В коридоре что-то грохнуло и послышался гулкий топот — Лизин страж покинул свой пост.
Руки Лизы дрогнули — и она рухнула вниз, на кровать, перекатилась… и с шумом свалилась на пол, стаскивая за собой перину. И поползла, подтягивая тяжелое, непослушное тело. Рывок, еще одни, вытянуть руки, согнуть в локтях, подтянуться…
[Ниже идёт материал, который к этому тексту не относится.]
theorem kept_settleReset {s₀ : State} (s : State) (hs : s₀.Kept s) :
  s₀.Kept (State.settleReset s) := by
  unfold State.settleReset
  try dsimp only
  repeat' first
    | with_reducible assumption | with_reducible apply kept_slopesOff | with_reducible apply kept_warmReset
    | (refine kept_fst (by with_reducible assumption) ?_) | (refine kept_snd (by with_reducible assumption) ?_) | split | intro _
    | (simp only [kept_mk, kept_fields])

theorem kept_beginCoreReset {s₀ : State} (s : State) (n : ℕ) (ss : ℕ) (seq : ℕ) (hs : s₀.Kept s) :
  s₀.Kept (State.beginCoreReset s n ss seq) := by
  unfold State.beginCoreReset
  try dsimp only
  repeat' first
    | with_reducible assumption | (refine kept_fst (by with_reducible assumption) ?_) | (refine kept_snd (by with_reducible assumption) ?_)
    | intro _ | (simp only [kept_mk, kept_fields])

theorem kept_afterMigration {s₀ : State} (s : State) (c : ℕ) (m : Migration) (hs : s₀.Kept s) :
  s₀.Kept (State.afterMigration s c m) := by
  unfold State.afterMigration
  try dsimp only
  repeat' first
    | with_reducible assumption | with_reducible apply kept_beginCoreReset | with_reducible apply kept_hostHalt
    | (refine kept_fst (by with_reducible assumption) ?_) | (refine kept_snd (by with_reducible assumption) ?_) | split

theorem kept_askCoreReset {s₀ : State} (s : State) (n : ℕ) (ss : ℕ) (seq : ℕ) (hs : s₀.Kept s) :
  s₀.Kept (State.askCoreReset s n ss seq) := by
  unfold State.askCoreReset
  try dsimp only
  repeat' first
    | with_reducible assumption | with_reducible apply kept_modCourse | with_reducible apply kept_beginCoreReset
    | (refine kept_fst (by with_reducible assumption) ?_) | (refine kept_snd (by with_reducible assumption) ?_) | split

theorem kept_beginCourseReset {s₀ : State} (s : State) (c : ℕ) (ss : ℕ) (seq : ℕ) (hs : s₀.Kept s) :
  s₀.Kept (State.beginCourseReset s c ss seq) := by
  unfold State.beginCourseReset
  try dsimp only
  repeat' first
    | with_reducible assumption | with_reducible apply kept_afterMigration | with_reducible apply kept_modCourse
    | (refine kept_fst (by with_reducible assumption) ?_) | (refine kept_snd (by with_reducible assumption) ?_) | split | intro _
    | (simp only [kept_mk, kept_fields])

theorem kept_resetCore {s₀ : State} (s : State) (n : ℕ) (hs : s₀.Kept s) :
  s₀.Kept (State.resetCore s n) := by
  unfold State.resetCore
  try dsimp only
  repeat' first
    | with_reducible assumption | with_reducible apply kept_zeroQueues | with_reducible apply kept_powerBanks
    | with_reducible apply kept_modCore | (refine kept_fst (by with_reducible assumption) ?_)
    | (refine kept_snd (by with_reducible assumption) ?_) | split

theorem kept_resetCourse {s₀ : State} (s : State) (c : ℕ) (hs : s₀.Kept s) :
  s₀.Kept (State.resetCourse s c) := by
  unfold State.resetCourse
  try dsimp only
  repeat' first
    | with_reducible assumption | with_reducible apply kept_resetCore | with_reducible apply kept_powerBanks
    | with_reducible apply kept_modCourse | with_reducible apply kept_foldl_fst | with_reducible apply kept_foldl_snd
    | with_reducible apply kept_foldl | (refine kept_fst (by with_reducible assumption) ?_)
    | (refine kept_snd (by with_reducible assumption) ?_) | split | intro _

theorem kept_answerResets {s₀ : State} (s : State) (course : Bool) (i : ℕ) (hs : s₀.Kept s) :
  s₀.Kept (State.answerResets s course i) := by
  unfold State.answerResets
  try dsimp only
  repeat' first
    | with_reducible assumption | with_reducible apply kept_reply | with_reducible apply kept_foldl_fst
    | with_reducible apply kept_foldl_snd | with_reducible apply kept_foldl | (refine kept_fst (by with_reducible assumption) ?_)
    | (refine kept_snd (by with_reducible assumption) ?_) | with_reducible apply keptEx_ok | intro _ | (simp only [kept_mk, kept_fields])

theorem kept_opReset {s₀ : State} (s : State) (ss : ℕ) (seq : ℕ) (level : ℕ) (target : ℕ) (hs : s₀.Kept s) :
  s₀.Kept (opReset s ss seq level target) := by
  unfold opReset
  try dsimp only
  repeat' first
    | with_reducible assumption | with_reducible apply kept_reply | with_reducible apply kept_askCoreReset
    | with_reducible apply kept_askWarmReset | with_reducible apply kept_refuse | with_reducible apply kept_beginCourseReset
    | (refine kept_fst (by with_reducible assumption) ?_) | (refine kept_snd (by with_reducible assumption) ?_)
    | with_reducible apply keptEx_ok | split

theorem kept_execResetComplete {s₀ : State} (u : ResetUnit) (testPassed : Bool) (s : State) (hs : s₀.Kept s) :
  KeptOut s₀ (execResetComplete u testPassed s) := by
  unfold execResetComplete
  try dsimp only
  repeat' first
    | with_reducible assumption | with_reducible apply kept_settleBringUp | with_reducible apply kept_draw | with_reducible apply kept_functionFails | with_reducible apply keptOut_next | with_reducible apply kept_resetCore
    | with_reducible apply kept_resetCourse | with_reducible apply kept_answerResets | with_reducible apply kept_applyAll
    | (refine kept_fst (by with_reducible assumption) ?_) | (refine kept_snd (by with_reducible assumption) ?_) | split | intro _
    | (simp only [kept_mk, kept_fields])

theorem kept_execRidgeWatchdogExpiry {s₀ : State} (ageMs : W32) (s : State) (hs : s₀.Kept s) :
  KeptOut s₀ (execRidgeWatchdogExpiry ageMs s) := by
  unfold execRidgeWatchdogExpiry
  try dsimp only
  repeat' first
    | with_reducible assumption | with_reducible apply keptOut_next | with_reducible apply kept_askWarmReset
    | (refine kept_fst (by with_reducible assumption) ?_) | (refine kept_snd (by with_reducible assumption) ?_) | split

theorem kept_execBypassDrainComplete {s₀ : State} (pair : Fin 4) (s : State) (hs : s₀.Kept s) :
  KeptOut s₀ (execBypassDrainComplete pair s) := by
  unfold execBypassDrainComplete
  try dsimp only
  repeat' first
    | with_reducible assumption | with_reducible apply keptOut_next | with_reducible apply kept_axisDrained
    | with_reducible apply kept_settleReset | (refine kept_fst (by with_reducible assumption) ?_)
    | (refine kept_snd (by with_reducible assumption) ?_) | split
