-- ==== Sys2Proof/Tests/Slice0.lean ====
section
/-! SUPPORT. The model's own tests: commands that WellFormed refuses; and for every statement with hypotheses, states and
operands that meet them, clause by clause. -/

-- Each test compares on its own; checked one after another they need less memory.
set_option Elab.async false

namespace Sys2Proof.Tests

open Sys2Proof Sys2Proof.Machine

/-! ### A small job -/

/-- An instruction word: opcode, engine, the registers dst, a, b and c, and the bits of the modifiers and the immediate. -/
def word (op eng dst a b c mods : Nat) : Word128 :=
  BitVec.ofNat 128 (op * 2 ^ 120 + eng * 2 ^ 117 + dst * 2 ^ 75 + a * 2 ^ 69 + b * 2 ^ 63 + c * 2 ^ 57 + mods)

/-- A descriptor in the scratchpad of core 0. -/
def desc (fmt : Byte) (size : List Nat) (stride : List Int := []) (write : Bool := false) : Desc :=
  { base := spadBase 0, fmt := fmt, write := write, rank := size.length, alloc := 1, size := bytes6 size, stride := stride ++ List.replicate (5 - stride.length) 0 }
where
  bytes6 (l : List Nat) : List Nat := l ++ List.replicate (6 - l.length) 0

/-- An FP32 matrix of four rows of 32 that may be written. -/
def matrix : Desc := desc 0x01 [32, 4] [2] true

/-- A stream in region 1, at index 2, with two registers and the descriptors given. -/
def demoStream (dregs : Tab Desc) : StreamCtx :=
  { hasEntry := true, pcRegion := 1, pcIndex := 2, sregs := [(1, 5), (2, 3)], dregs := dregs, fetchLine := some 0 }

def demoImage : ImageBodies :=
  { allocs := [(1, { base := spadBase 0, lines := 16384, domain := some 0 })]
    regions := [(1, { base := 0, lines := 4 }), (2, { base := 256, lines := 4 })]
    entries := [(0, .F, 1, 0)]
    layers := [(0, { theta := 0, cap := 1, forceTop1 := false, expertBase := 0, experts := 32, rowFormat := 0x01, rowWidth := 32, returnFormat := 0x01, group := 0, collector := 0, ring := 2, publishFlag := 1, returnsFlag := 2, placement := 1 })]
    groups := [(0, [(0, 0)])]
    experts := [(0, leBytes 8 (2 ^ 56) ++ leBytes 8 4)]
    params := [(0, { rule := 0, lrBase := 0x3F800000 }), (4, { rule := 4, lrBase := 0x3F800000 })] }

/-- Regions that give a master the scratchpad of core 0 and the lowest megabyte of HBM. -/
def demoRegions : Tab Region :=
  [(0, { enable := true, read := true, write := true, code := false, base := spadBase 0 / 64, limit := spadBase 0 / 64 + 16383 }),
   (1, { enable := true, read := true, write := true, code := true, base := 0, limit := 16383 })]

/-- A running job whose only loaded core is core 0, with stream F. -/
def demo (dregs : Tab Desc := []) : State :=
  { cores := [(0, { active := true, f := demoStream dregs, regions := demoRegions, chans := [(0, { declared := true, log2 := 4 })] })]
    job := { state := .running }, rng := { declared := 1 }, image := { loaded := true, bodies := demoImage } }

/-- The word in memory as the next instruction of stream F of core 0, whose fetch buffer holds its line. -/
def poised (s : State) (w : Word128) : State := { s with mem := memPutAll s.mem 32 (leBytes 16 w.toNat) }

/-- What `Passes` asks, as a value. -/
def goes (s : State) (n : CoreId) (t : Stream) (w : Word128) (r : IssueReq) : Bool :=
  fOpcode w == r.form.opcode && s.canIssue n t w && (s.core n).waitHolds t w && s.wordFree n t w && s.goesFirst n t &&
    issueCheck ((s.core n).ctx t) w r.form r.reserved r.needs r.late == none

theorem passes {s n t w r} (h : goes s n t w r = true) : Passes s n t w r := by
  simp only [goes, Bool.and_eq_true, beq_iff_eq] at h
  exact ⟨h.1.1.1.1.1, h.1.1.1.1.2, h.1.1.1.2, h.1.1.2, h.1.2, h.2⟩

/-- The word goes as the instruction that a request describes, once it is poised in the state. -/
def lets (req : State → CoreId → Stream → Word128 → IssueReq) (s : State) (w : Word128) : Bool :=
  goes (poised s w) 0 .F w (req (poised s w) 0 .F w)

/-- It passes. -/
abbrev Lets (req : State → CoreId → Stream → Word128 → IssueReq) (s : State) (w : Word128) : Prop :=
  Passes (poised s w) 0 .F w (req (poised s w) 0 .F w)

/-- Each row of a table of engine instructions goes in the state with the word given. -/
def rowsGo (rows : List EngineRow) (l : List (State × Word128)) : Bool :=
  rows.length == l.length && (rows.zip l).all fun x => lets x.1.req x.2.1 x.2.2 && ownWord x.1.ctor 0 .F x.2.2

theorem rows_go {rows : List EngineRow} {l : List (State × Word128)} (h : rowsGo rows l = true) :
    ∀ p ∈ rows, ∃ s n t w, ownWord p.ctor n t w = true ∧ Passes s n t w (p.req s n t w) := by
  simp only [rowsGo, Bool.and_eq_true, beq_iff_eq, List.all_eq_true] at h
  intro p hp
  obtain ⟨i, hi, rfl⟩ := List.mem_iff_getElem.1 hp
  have hz : (rows[i], l[i]'(h.1 ▸ hi)) ∈ rows.zip l := by
    rw [List.mem_iff_getElem]
    exact ⟨i, by simp only [List.length_zip]; omega, by simp⟩
  exact ⟨_, 0, .F, _, (h.2 _ hz).2, passes (h.2 _ hz).1⟩

/-! ### The core instructions pass their checks -/

theorem test_three_operand_pass : ∀ p ∈ threeOperand, ∃ s n t w, Passes s n t w p.req := by
  have h : (threeOperand.all fun p => lets (fun _ _ _ _ => p.req) (demo []) (word p.opcode 0 3 1 2 0 0)) = true := by decide +kernel
  exact fun p hp => ⟨_, 0, .F, _, passes (List.all_eq_true.1 h p hp)⟩

theorem test_immediate_operand_pass : ∀ p ∈ immediateOperand, ∃ s n t w, Passes s n t w p.req := by
  have h : (immediateOperand.all fun p =>
      lets (fun _ _ _ _ => p.req) (demo []) (word p.opcode 0 3 (if p.opcode = 0x18 then 0 else 1) 0 0 5)) = true := by decide +kernel
  exact fun p hp => ⟨_, 0, .F, _, passes (List.all_eq_true.1 h p hp)⟩

theorem test_readers_pass :
    Lets ldihReq (demo []) (word 0x19 0 3 0 0 0 7) ∧ Lets rdidReq (demo []) (word 0x1B 0 3 0 0 0 3) ∧
    Lets flagrdReq (demo []) (word 0xE7 6 3 0 0 0 511) :=
  ⟨passes (by decide +kernel), passes (by decide +kernel), passes (by decide +kernel)⟩

/-- The descriptor registers of the demonstration stream. -/
def regs : Tab Desc :=
  [(1, matrix), (2, matrix), (3, matrix), (4, desc 0x01 [1, 4] [1] true), (5, desc 0x01 [2, 4] [1] true), (6, desc 0x20 [32, 4] [2] true),
   (7, desc 0x02 [32, 4] [1]), (8, desc 0x22 [32, 32] [1]), (9, { desc 0xF0 [] with rflag := some ⟨0, 0, 7, 0, false⟩ }),
   (10, desc 0x21 [5]), (11, desc 0x20 [8]), (12, desc 0x01 [8] [] true), (13, desc 0x20 [4]), (14, desc 0x01 [16] [] true),
   (15, desc 0x01 [32, 4, 4] [2, 8] true), (16, desc 0x01 [4, 32] [1] true), (20, desc 0x20 [16, 4] [1] true),
   (21, desc 0x01 [16, 4] [1] true), (22, desc 0x20 [4] [] true), (30, desc 0x01 [32]), (31, desc 0x01 [32] [] true),
   (32, desc 0x21 [8] [] true), (33, desc 0x01 [32] [] true), (35, desc 0x02 [32] [] true), (40, desc 0x01 [4, 4] [1]),
   (41, desc 0x01 [1]), (42, desc 0x01 [4, 4] [1] true), (43, desc 0x06 [4, 4] [2] true)]

def withDa (f : DenseArray → DenseArray) : State := (demo regs).modCore 0 fun c => { c with da := f c.da }

def withValley (f : Valley → Valley) : State := (demo regs).modVal 0 f

theorem test_dense_rows_pass : ∀ p ∈ denseRows, ∃ s n t w, ownWord p.ctor n t w = true ∧ Passes s n t w (p.req s n t w) :=
  rows_go (l := [(demo regs, word 0x40 1 0 1 0 0 0), (demo regs, word 0x41 1 0 1 0 0 0),
    (withDa fun d => { d with shadowOwner := some .F }, word 0x42 1 0 0 0 0 0),
    (withDa fun d => { d with statOwner := some .F, issStat := { fmt := 0x01 } }, word 0x43 1 0 1 0 0 (32 * 2 ^ 37)),
    (withDa fun d => { d with statOwner := some .F, issStat := { fmt := 0x02, compressed := true, pattern := 1 } },
      word 0x44 1 0 7 8 0 (128 * 2 ^ 37)),
    (demo regs, word 0x45 1 1 0 0 0 0), (demo regs, word 0x46 1 0 0 0 0 (512 * 2 ^ 34))]) (by decide +kernel)

theorem test_gather_merge_rows_pass : ∀ p ∈ gmeRows, ∃ s n t w, ownWord p.ctor n t w = true ∧ Passes s n t w (p.req s n t w) :=
  rows_go (l := [word 0x60 2 2 10 1 0 0, word 0x61 2 12 1 2 10 0, word 0x62 2 2 1 13 0 0, word 0x63 2 2 1 13 0 0, word 0x64 2 2 1 10 0 0,
    word 0x65 2 12 12 0 0 0, word 0x66 2 20 1 0 0 0, word 0x67 2 14 12 12 0 0, word 0x68 2 2 15 13 0 0, word 0x69 2 15 1 13 0 0,
    word 0x6A 2 16 1 0 0 0].map fun w => (demo regs, w)) (by decide +kernel)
Внизу продолжали топотать, зазвенело разбитое стекло…
— Попалась! — азартно закричал Владимир, пронзительно взвизгнула Оленька и голоса отдалились, перемещаясь из дома на крыльцо.
— Хотя бы подождем пока наводнение кончится! — умоляла Оленькина мама.
— Успеют! — резко ответила тетушка. — Подсаживай ее! А вам, барышня, никакие брыкания не помогут! Извольте вести себя прилично!
Привалившись к своему сундуку, Лиза сидела на полу. Она не видела, что творится у крыльца, но и так знала — сопротивляющуюся Оленьку запихивают в коляску. Оленька уедет — и никому ничего не расскажет, а расскажет — не поверят, если вовсе станут слушать. А станут — отпишут матушке и тетушке, а уж те расскажут о тягостных кошмарах, мучающих бедное дитя, наблюдавшее тяжкую болезнь подруги и родственницы, от каковой Оленьку и услали подальше. Болезнь любой доктор подтвердит. Ноги-то и впрямь не работают.
— Еще можно на память пожаловаться: не помню ни одного заклятья. — криво усмехнулась она.
— Верх подними… Ну, с Богом! — донеслось от парадного крыльца. Вожжи щелкнули и конские копыта захлюпали по залитой дождем дорожке.
— Не думала я, Агата, что ты натравишь своего зверя на мою дочь! — звонко прозвучало под самым окном.
В ответ рыкнули — не иначе как Владимир, успокаивающе забубнила тетушка.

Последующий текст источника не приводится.